### Work order
After locating the line that contains "def stageOut (p" in the records below, write out exactly that line and each line after it through the one that contains "(R175, R176). -/", and nothing else.

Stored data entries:
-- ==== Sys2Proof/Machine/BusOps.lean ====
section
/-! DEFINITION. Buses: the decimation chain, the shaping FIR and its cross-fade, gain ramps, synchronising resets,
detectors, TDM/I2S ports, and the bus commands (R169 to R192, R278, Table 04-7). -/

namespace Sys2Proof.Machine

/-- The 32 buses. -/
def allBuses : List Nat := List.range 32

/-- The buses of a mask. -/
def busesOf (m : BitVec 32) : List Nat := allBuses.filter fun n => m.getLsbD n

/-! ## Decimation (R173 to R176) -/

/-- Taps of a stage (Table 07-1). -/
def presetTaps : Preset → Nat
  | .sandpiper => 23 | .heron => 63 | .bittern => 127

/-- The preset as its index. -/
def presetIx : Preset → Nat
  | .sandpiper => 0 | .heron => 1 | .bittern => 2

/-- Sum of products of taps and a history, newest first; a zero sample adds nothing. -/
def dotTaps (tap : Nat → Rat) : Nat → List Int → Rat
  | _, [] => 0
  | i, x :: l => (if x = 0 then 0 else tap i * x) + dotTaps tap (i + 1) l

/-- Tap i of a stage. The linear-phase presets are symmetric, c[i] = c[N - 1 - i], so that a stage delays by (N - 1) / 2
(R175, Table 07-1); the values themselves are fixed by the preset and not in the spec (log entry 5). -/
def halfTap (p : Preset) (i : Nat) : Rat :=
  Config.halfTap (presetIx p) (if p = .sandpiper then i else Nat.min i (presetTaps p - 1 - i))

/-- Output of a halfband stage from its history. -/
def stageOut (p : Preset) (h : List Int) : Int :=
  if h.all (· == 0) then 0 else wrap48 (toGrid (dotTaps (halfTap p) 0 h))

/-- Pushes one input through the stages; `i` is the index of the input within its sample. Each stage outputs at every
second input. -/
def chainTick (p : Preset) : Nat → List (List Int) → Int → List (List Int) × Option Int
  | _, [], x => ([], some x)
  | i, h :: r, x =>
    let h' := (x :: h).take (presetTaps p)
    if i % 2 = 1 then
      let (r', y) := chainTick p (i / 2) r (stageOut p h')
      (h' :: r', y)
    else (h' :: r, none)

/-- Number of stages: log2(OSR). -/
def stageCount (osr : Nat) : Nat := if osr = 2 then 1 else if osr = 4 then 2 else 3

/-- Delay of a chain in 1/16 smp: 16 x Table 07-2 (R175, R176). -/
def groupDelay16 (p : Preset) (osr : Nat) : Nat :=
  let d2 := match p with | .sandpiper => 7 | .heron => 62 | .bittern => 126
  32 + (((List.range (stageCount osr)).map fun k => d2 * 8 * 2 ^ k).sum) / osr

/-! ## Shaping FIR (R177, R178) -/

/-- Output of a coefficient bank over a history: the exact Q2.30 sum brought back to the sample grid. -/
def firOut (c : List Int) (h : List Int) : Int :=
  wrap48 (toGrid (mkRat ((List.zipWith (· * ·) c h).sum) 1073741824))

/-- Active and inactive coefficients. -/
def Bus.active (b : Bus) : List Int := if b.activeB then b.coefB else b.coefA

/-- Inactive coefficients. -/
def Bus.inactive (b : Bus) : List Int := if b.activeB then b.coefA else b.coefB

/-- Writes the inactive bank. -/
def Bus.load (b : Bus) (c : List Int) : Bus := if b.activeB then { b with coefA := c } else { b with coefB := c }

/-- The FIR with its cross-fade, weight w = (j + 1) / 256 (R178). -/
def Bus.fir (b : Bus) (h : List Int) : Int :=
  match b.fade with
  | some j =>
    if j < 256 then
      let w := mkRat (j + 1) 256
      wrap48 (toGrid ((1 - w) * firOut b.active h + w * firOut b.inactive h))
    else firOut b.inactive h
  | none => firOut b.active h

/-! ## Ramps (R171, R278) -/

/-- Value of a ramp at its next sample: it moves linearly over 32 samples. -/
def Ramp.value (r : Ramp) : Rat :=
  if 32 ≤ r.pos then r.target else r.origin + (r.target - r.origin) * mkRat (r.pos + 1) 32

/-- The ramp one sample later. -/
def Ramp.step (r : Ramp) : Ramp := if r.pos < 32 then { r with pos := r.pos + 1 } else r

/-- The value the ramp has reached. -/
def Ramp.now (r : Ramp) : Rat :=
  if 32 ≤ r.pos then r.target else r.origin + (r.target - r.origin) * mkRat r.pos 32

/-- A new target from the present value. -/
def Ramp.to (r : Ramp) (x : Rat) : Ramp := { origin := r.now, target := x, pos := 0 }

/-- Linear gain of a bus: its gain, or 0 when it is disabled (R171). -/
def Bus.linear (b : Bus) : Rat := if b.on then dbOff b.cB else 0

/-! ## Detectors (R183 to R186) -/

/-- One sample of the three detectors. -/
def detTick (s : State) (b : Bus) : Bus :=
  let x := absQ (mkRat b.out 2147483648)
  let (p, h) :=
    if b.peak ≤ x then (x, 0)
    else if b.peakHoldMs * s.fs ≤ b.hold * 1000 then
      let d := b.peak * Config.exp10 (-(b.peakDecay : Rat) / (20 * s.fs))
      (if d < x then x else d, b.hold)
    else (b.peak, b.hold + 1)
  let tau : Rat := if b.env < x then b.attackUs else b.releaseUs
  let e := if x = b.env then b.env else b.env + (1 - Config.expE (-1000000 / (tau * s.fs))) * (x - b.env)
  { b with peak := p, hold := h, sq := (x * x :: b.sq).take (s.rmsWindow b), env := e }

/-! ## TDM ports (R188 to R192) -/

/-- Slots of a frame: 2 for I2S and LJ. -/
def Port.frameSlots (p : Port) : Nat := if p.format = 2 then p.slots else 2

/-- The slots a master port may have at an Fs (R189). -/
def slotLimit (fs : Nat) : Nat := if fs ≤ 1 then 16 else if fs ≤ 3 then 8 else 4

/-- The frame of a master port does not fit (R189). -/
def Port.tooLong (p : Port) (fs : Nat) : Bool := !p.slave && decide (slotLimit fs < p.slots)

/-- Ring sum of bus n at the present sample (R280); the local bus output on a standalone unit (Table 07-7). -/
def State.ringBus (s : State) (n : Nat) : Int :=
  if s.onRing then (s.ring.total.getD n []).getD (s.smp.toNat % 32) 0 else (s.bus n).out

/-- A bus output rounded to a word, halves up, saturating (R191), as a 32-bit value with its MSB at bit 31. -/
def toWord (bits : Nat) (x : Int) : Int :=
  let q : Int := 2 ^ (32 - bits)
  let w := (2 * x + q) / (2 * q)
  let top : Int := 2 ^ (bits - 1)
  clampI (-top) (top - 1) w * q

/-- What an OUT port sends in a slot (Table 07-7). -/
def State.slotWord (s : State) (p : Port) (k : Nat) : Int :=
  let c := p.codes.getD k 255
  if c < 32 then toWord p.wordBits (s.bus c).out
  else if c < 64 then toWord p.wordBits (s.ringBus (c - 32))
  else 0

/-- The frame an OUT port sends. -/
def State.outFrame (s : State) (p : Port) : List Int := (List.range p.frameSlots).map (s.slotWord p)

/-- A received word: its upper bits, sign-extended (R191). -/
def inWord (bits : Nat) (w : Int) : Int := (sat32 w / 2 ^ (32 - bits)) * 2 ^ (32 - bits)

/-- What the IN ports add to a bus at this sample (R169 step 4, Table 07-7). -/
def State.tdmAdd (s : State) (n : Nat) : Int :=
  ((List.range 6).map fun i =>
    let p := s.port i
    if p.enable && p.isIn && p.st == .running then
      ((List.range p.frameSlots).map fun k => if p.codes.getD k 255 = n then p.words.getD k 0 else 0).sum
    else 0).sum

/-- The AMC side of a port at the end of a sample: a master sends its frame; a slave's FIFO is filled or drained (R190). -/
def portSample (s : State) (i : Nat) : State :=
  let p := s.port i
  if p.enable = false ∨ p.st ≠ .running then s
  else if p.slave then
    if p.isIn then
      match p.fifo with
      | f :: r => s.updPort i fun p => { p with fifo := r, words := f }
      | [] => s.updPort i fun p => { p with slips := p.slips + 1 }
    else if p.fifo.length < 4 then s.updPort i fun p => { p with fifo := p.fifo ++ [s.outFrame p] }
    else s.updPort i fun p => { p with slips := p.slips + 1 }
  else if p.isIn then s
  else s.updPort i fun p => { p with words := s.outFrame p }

### Written solution
def stageOut (p : Preset) (h : List Int) : Int :=
  if h.all (· == 0) then 0 else wrap48 (toGrid (dotTaps (halfTap p) 0 h))

/-- Pushes one input through the stages; `i` is the index of the input within its sample. Each stage outputs at every
second input. -/
def chainTick (p : Preset) : Nat → List (List Int) → Int → List (List Int) × Option Int
  | _, [], x => ([], some x)
  | i, h :: r, x =>
    let h' := (x :: h).take (presetTaps p)
    if i % 2 = 1 then
      let (r', y) := chainTick p (i / 2) r (stageOut p h')
      (h' :: r', y)
    else (h' :: r, none)

/-- Number of stages: log2(OSR). -/
def stageCount (osr : Nat) : Nat := if osr = 2 then 1 else if osr = 4 then 2 else 3

/-- Delay of a chain in 1/16 smp: 16 x Table 07-2 (R175, R176). -/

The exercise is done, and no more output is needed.